- **Your instructions**: Repeat, please, only the lines from the top of the data down to the line with "rule R45. -/"; include both of those lines.

────────────────────────────────────────

-- ==== Sys2Proof/Word.lean ====
section
/-! DEFINITION. The value types of `00_scope.md` section 5.1: bytes, words, command words, Flags values,
the command triple of the port, and the result of a step; and the names the spec gives to registers and flags. -/

namespace Sys2Proof

/-- An 8-bit unsigned value (`00_scope.md` section 5.1). -/
abbrev Byte := BitVec 8

/-- A 16-bit unsigned value (`00_scope.md` section 5.1). -/
abbrev Word := BitVec 16

/-- The 8-bit command word (rule R45). -/
abbrev Cmd := BitVec 8

/-- A Flags value: all 8 raw bits, in a type of its own so that it is never taken for a `Byte`
(rules R12, R13, R50). -/
structure FV where
  raw : Byte
  deriving DecidableEq, Repr, Inhabited

/-- What the engine presents on the command port: the triple `(cmd, a, b)` of rule R45. -/
structure Command where
  cmd : Cmd
  a : Word
  b : Byte
  deriving DecidableEq, Repr

/-- The result of a step (`00_scope.md` section 5.1, rule R49). -/
inductive Result where
  | none
  | byte (v : Byte)
  | word (v : Word)
  | fv (x : FV)
  | illegal
  deriving DecidableEq, Repr

/-- The seven byte fields, `R8[0]` to `R8[6]` (rules R11, R46). `R8[7]` is the field `F`, which holds an `FV`. -/
inductive Reg8 where
  | A | B | C | D | E | H | L
  deriving DecidableEq, Repr

/-- The six 16-bit objects, `R16[0]` to `R16[5]` (rules R18, R47): four computed views and two stored fields. -/
inductive Reg16 where
  | AF | BC | DE | HL | PC | SP
  deriving DecidableEq, Repr

/-- The four flags (rule R14). -/
inductive FlagName where
  | carry | halfCarry | subtraction | zero
  deriving DecidableEq, Repr

end Sys2Proof
end

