-- ==== Sys2Proof/Config.lean ====
section
/-! DEFINITION. The one open parameter of the spec: `RESET`, the ten field values after reset
(rules R6, R27, R140, R143; `92_eei_decisions.md` D8). Each value is an opaque constant: the spec says that
nothing may be assumed about it, so nothing can be proved about it. DESIGN CHOICE (log entry 1), safe. -/

namespace Sys2Proof.Config

/-- `RESET.A` (rule R27): unspecified. -/
opaque resetA : Byte
/-- `RESET.F` (rule R27): unspecified, all 8 raw bits. -/
opaque resetF : FV
/-- `RESET.B` (rule R27): unspecified. -/
opaque resetB : Byte
/-- `RESET.C` (rule R27): unspecified. -/
opaque resetC : Byte
/-- `RESET.D` (rule R27): unspecified. -/
opaque resetD : Byte
/-- `RESET.E` (rule R27): unspecified. -/
opaque resetE : Byte
/-- `RESET.H` (rule R27): unspecified. -/
opaque resetH : Byte
/-- `RESET.L` (rule R27): unspecified. -/
opaque resetL : Byte
/-- `RESET.PC` (rule R27): unspecified; there is no reset vector. -/
opaque resetPC : Word
/-- `RESET.SP` (rule R27): unspecified. -/
opaque resetSP : Word

end Sys2Proof.Config
end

────────────────────────────────────────

- **Result below**:
-- ==== Sys2Proof/Word.lean ====
section
/-! DEFINITION. The value types of `00_scope.md` section 5.1: bytes, words, command words, Flags values,
the command triple of the port, and the result of a step; and the names the spec gives to registers and flags. -/

namespace Sys2Proof

/-- An 8-bit unsigned value (`00_scope.md` section 5.1). -/
abbrev Byte := BitVec 8

/-- A 16-bit unsigned value (`00_scope.md` section 5.1). -/
abbrev Word := BitVec 16

/-- The 8-bit command word (rule R45). -/
abbrev Cmd := BitVec 8

/-- A Flags value: all 8 raw bits, in a type of its own so that it is never taken for a `Byte`
(rules R12, R13, R50). -/
structure FV where
  raw : Byte
  deriving DecidableEq, Repr, Inhabited

/-- What the engine presents on the command port: the triple `(cmd, a, b)` of rule R45. -/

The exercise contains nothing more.